# What the task requires
Of all the entries below, only the lines from the one with "range-checked (R409). -/" up to and including the one with "s.run (fun s => s.onUnit (Reg.SMC_SETPT)" are to be duplicated exactly.
══ Records supplied ══
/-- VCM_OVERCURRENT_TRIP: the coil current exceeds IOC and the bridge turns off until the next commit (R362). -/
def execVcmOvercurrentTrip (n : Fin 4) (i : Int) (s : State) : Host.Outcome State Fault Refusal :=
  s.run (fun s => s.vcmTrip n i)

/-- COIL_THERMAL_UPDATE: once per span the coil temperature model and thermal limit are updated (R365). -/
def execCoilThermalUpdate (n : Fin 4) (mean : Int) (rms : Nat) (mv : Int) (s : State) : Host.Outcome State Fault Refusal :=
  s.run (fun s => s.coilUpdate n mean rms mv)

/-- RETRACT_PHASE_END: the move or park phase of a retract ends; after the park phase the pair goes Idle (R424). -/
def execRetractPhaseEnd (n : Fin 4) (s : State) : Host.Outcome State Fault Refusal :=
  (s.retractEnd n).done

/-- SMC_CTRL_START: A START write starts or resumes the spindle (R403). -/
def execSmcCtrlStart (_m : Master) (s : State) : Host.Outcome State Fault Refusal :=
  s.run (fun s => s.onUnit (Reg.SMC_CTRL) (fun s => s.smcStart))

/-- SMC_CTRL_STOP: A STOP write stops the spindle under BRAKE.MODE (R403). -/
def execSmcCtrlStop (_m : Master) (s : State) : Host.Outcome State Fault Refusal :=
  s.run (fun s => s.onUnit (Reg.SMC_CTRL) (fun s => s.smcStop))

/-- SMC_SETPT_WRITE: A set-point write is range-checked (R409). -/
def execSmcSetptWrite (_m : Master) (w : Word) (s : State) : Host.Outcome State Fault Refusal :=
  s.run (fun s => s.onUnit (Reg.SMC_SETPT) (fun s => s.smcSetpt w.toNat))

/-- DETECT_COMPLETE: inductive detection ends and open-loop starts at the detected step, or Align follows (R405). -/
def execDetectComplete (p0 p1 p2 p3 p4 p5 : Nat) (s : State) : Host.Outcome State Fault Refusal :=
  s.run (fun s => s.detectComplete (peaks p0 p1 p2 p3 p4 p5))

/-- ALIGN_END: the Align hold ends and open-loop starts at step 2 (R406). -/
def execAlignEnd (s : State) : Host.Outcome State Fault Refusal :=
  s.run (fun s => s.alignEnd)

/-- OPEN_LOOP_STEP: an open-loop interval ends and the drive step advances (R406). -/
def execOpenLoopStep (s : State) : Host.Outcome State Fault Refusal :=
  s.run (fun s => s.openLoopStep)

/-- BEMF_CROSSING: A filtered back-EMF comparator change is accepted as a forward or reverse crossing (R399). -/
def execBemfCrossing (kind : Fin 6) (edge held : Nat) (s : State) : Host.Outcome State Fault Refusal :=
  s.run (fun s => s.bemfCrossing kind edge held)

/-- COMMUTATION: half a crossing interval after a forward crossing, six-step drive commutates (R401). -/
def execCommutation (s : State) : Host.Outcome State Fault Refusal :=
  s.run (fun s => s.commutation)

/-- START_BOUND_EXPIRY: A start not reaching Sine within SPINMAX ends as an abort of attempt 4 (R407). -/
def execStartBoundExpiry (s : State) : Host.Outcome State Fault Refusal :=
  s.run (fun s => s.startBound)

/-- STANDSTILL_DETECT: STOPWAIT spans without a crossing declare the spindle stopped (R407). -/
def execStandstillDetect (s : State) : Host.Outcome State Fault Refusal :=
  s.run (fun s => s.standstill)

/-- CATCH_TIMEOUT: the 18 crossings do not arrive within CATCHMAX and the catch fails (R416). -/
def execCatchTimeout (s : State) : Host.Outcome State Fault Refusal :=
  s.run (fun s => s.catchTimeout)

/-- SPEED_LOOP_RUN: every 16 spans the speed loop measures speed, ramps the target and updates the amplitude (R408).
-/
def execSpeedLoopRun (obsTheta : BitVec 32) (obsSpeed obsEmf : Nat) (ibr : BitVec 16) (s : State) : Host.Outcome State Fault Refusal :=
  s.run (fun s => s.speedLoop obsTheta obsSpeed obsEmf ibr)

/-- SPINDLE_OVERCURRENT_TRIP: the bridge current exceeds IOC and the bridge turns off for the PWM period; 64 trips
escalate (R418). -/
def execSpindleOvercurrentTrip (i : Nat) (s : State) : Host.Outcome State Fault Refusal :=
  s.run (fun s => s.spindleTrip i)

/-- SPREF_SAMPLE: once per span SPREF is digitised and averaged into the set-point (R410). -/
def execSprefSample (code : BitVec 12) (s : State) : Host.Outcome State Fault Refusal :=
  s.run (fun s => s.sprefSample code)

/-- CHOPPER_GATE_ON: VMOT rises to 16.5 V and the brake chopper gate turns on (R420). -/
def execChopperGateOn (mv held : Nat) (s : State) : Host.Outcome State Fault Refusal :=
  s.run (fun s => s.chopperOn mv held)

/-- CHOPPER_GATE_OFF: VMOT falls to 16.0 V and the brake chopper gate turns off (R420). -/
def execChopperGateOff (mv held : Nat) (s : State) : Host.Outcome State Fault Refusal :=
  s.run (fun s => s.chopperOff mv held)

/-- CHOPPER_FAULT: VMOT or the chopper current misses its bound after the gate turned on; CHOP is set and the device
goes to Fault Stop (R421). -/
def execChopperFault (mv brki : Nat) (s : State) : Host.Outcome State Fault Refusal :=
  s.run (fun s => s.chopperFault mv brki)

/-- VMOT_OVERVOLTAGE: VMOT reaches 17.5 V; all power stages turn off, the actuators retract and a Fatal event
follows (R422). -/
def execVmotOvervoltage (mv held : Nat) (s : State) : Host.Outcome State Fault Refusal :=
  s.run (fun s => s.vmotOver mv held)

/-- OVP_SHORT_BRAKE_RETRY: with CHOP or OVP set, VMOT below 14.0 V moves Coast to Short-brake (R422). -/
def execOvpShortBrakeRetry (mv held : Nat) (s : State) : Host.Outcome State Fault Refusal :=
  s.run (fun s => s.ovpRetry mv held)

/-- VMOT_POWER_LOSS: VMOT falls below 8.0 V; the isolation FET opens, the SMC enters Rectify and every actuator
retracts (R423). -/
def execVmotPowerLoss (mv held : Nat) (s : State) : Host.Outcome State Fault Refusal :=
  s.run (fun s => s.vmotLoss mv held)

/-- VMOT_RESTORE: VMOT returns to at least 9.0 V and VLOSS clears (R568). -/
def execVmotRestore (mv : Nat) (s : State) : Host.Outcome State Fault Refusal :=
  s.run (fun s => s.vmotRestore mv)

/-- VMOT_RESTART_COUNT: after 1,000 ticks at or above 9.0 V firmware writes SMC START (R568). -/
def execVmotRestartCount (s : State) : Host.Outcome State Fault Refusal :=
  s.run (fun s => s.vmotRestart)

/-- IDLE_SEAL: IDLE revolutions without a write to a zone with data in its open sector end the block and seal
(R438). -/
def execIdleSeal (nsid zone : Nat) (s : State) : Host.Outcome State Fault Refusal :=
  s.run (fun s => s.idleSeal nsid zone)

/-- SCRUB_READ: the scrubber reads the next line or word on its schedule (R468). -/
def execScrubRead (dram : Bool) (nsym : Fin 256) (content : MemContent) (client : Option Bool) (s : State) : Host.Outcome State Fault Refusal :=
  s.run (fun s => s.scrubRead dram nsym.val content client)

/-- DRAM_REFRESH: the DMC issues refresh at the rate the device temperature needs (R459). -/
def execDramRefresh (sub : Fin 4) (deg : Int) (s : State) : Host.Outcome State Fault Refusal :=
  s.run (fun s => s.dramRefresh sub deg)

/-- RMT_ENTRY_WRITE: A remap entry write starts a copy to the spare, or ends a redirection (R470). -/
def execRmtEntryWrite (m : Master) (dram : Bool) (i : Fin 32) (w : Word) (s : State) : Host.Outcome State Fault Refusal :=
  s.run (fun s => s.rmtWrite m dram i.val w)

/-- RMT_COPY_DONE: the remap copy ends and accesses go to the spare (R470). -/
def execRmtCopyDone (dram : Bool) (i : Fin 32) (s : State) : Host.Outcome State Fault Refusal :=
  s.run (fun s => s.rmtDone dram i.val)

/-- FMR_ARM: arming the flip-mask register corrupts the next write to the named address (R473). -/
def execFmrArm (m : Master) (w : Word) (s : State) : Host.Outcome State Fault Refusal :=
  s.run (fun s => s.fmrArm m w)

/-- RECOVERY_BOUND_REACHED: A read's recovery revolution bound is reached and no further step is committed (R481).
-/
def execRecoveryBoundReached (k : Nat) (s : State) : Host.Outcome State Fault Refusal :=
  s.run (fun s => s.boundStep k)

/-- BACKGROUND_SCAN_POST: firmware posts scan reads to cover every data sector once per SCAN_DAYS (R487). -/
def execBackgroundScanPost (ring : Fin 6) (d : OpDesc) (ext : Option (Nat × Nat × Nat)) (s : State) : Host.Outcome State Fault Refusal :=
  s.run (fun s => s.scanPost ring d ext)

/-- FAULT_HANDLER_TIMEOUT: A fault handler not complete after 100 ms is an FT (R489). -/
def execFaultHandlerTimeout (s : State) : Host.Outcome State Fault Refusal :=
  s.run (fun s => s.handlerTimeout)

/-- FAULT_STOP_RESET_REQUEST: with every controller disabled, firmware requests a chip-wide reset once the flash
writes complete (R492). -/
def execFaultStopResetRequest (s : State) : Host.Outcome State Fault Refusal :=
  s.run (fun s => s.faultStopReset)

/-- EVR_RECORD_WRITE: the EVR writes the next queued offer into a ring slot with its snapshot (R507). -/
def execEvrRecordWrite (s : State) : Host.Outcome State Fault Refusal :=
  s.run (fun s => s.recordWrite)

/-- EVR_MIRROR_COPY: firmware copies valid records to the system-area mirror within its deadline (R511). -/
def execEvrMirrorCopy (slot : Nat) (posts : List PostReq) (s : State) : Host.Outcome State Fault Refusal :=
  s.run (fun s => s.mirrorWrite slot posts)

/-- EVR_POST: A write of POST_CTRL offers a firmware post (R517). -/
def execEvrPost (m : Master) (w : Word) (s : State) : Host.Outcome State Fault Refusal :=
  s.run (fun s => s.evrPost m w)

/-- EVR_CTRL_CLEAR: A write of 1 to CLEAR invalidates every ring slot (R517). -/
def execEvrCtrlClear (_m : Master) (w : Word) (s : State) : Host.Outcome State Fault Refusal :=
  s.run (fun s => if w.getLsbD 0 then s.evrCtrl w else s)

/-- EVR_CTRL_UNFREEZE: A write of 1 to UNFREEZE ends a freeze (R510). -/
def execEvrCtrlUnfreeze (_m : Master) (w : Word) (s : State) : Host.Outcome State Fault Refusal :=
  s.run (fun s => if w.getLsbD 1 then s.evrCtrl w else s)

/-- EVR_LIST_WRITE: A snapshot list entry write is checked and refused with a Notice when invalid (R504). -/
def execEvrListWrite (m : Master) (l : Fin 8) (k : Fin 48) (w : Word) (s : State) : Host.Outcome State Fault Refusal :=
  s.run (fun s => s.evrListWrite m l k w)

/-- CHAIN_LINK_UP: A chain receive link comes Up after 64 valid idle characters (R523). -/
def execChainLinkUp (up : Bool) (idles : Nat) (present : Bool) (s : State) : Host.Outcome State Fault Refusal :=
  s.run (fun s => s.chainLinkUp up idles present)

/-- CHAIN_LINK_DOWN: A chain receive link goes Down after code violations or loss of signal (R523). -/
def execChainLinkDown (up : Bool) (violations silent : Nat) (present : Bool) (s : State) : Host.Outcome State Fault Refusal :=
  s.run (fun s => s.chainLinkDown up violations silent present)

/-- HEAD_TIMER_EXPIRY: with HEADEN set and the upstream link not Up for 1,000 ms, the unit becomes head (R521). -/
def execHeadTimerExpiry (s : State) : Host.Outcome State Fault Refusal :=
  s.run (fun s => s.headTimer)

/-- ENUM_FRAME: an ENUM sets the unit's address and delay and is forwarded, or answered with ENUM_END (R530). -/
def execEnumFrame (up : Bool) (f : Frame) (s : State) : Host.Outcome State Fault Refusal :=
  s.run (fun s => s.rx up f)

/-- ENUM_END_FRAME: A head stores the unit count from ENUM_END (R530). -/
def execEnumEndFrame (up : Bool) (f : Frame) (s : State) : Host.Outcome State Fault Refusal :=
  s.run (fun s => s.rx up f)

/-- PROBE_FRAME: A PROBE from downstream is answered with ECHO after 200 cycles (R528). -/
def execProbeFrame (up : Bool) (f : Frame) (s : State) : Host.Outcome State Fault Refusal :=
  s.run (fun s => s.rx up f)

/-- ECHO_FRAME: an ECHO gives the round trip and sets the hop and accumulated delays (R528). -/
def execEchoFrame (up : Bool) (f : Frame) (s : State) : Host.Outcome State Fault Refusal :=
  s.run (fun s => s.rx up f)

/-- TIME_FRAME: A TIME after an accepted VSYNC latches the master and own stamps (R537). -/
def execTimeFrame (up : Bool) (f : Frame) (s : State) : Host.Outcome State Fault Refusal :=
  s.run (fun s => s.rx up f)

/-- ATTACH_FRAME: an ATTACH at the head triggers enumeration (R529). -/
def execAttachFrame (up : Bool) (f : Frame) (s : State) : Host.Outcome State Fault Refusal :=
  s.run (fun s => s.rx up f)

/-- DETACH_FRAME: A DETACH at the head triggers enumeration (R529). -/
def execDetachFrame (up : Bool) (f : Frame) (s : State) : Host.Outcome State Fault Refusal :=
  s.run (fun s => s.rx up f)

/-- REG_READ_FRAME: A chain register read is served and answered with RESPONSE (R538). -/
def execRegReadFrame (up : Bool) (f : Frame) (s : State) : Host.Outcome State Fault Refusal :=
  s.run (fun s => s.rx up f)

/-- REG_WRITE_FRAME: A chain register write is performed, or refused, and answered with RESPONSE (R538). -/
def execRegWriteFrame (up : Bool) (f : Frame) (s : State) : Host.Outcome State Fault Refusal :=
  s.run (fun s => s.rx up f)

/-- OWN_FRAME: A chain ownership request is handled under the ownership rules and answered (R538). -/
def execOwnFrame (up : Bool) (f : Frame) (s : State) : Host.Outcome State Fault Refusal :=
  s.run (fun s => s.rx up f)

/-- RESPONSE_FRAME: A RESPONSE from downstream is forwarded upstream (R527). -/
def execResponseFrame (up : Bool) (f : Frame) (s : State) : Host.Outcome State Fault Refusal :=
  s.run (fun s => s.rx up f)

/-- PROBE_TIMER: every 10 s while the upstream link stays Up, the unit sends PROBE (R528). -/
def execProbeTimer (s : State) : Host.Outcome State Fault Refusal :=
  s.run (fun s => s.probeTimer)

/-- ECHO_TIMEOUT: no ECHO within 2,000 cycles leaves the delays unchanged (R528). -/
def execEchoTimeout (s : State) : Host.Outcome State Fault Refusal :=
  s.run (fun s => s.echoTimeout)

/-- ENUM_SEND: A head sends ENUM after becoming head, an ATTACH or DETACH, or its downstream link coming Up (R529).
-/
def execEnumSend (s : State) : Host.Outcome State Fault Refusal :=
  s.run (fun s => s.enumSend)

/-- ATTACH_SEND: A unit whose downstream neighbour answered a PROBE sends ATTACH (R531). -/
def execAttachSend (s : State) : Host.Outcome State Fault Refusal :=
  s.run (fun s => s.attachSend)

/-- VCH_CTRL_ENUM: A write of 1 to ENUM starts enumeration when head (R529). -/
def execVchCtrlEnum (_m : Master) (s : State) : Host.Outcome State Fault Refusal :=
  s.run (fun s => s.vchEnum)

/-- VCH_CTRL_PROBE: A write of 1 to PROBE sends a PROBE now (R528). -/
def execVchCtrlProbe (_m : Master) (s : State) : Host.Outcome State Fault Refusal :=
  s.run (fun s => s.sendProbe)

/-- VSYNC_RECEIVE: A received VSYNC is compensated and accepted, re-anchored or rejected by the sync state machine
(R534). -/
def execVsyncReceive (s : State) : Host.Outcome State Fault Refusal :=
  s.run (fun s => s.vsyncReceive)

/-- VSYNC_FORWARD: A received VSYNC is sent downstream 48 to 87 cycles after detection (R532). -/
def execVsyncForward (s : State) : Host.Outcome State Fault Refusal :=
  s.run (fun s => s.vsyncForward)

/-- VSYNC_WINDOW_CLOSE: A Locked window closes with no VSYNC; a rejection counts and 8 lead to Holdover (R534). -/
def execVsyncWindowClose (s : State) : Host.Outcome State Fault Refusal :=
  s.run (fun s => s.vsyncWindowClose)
═══
# Finished exercise
/-- SMC_SETPT_WRITE: A set-point write is range-checked (R409). -/
def execSmcSetptWrite (_m : Master) (w : Word) (s : State) : Host.Outcome State Fault Refusal :=
  s.run (fun s => s.onUnit (Reg.SMC_SETPT) (fun s => s.smcSetpt w.toNat))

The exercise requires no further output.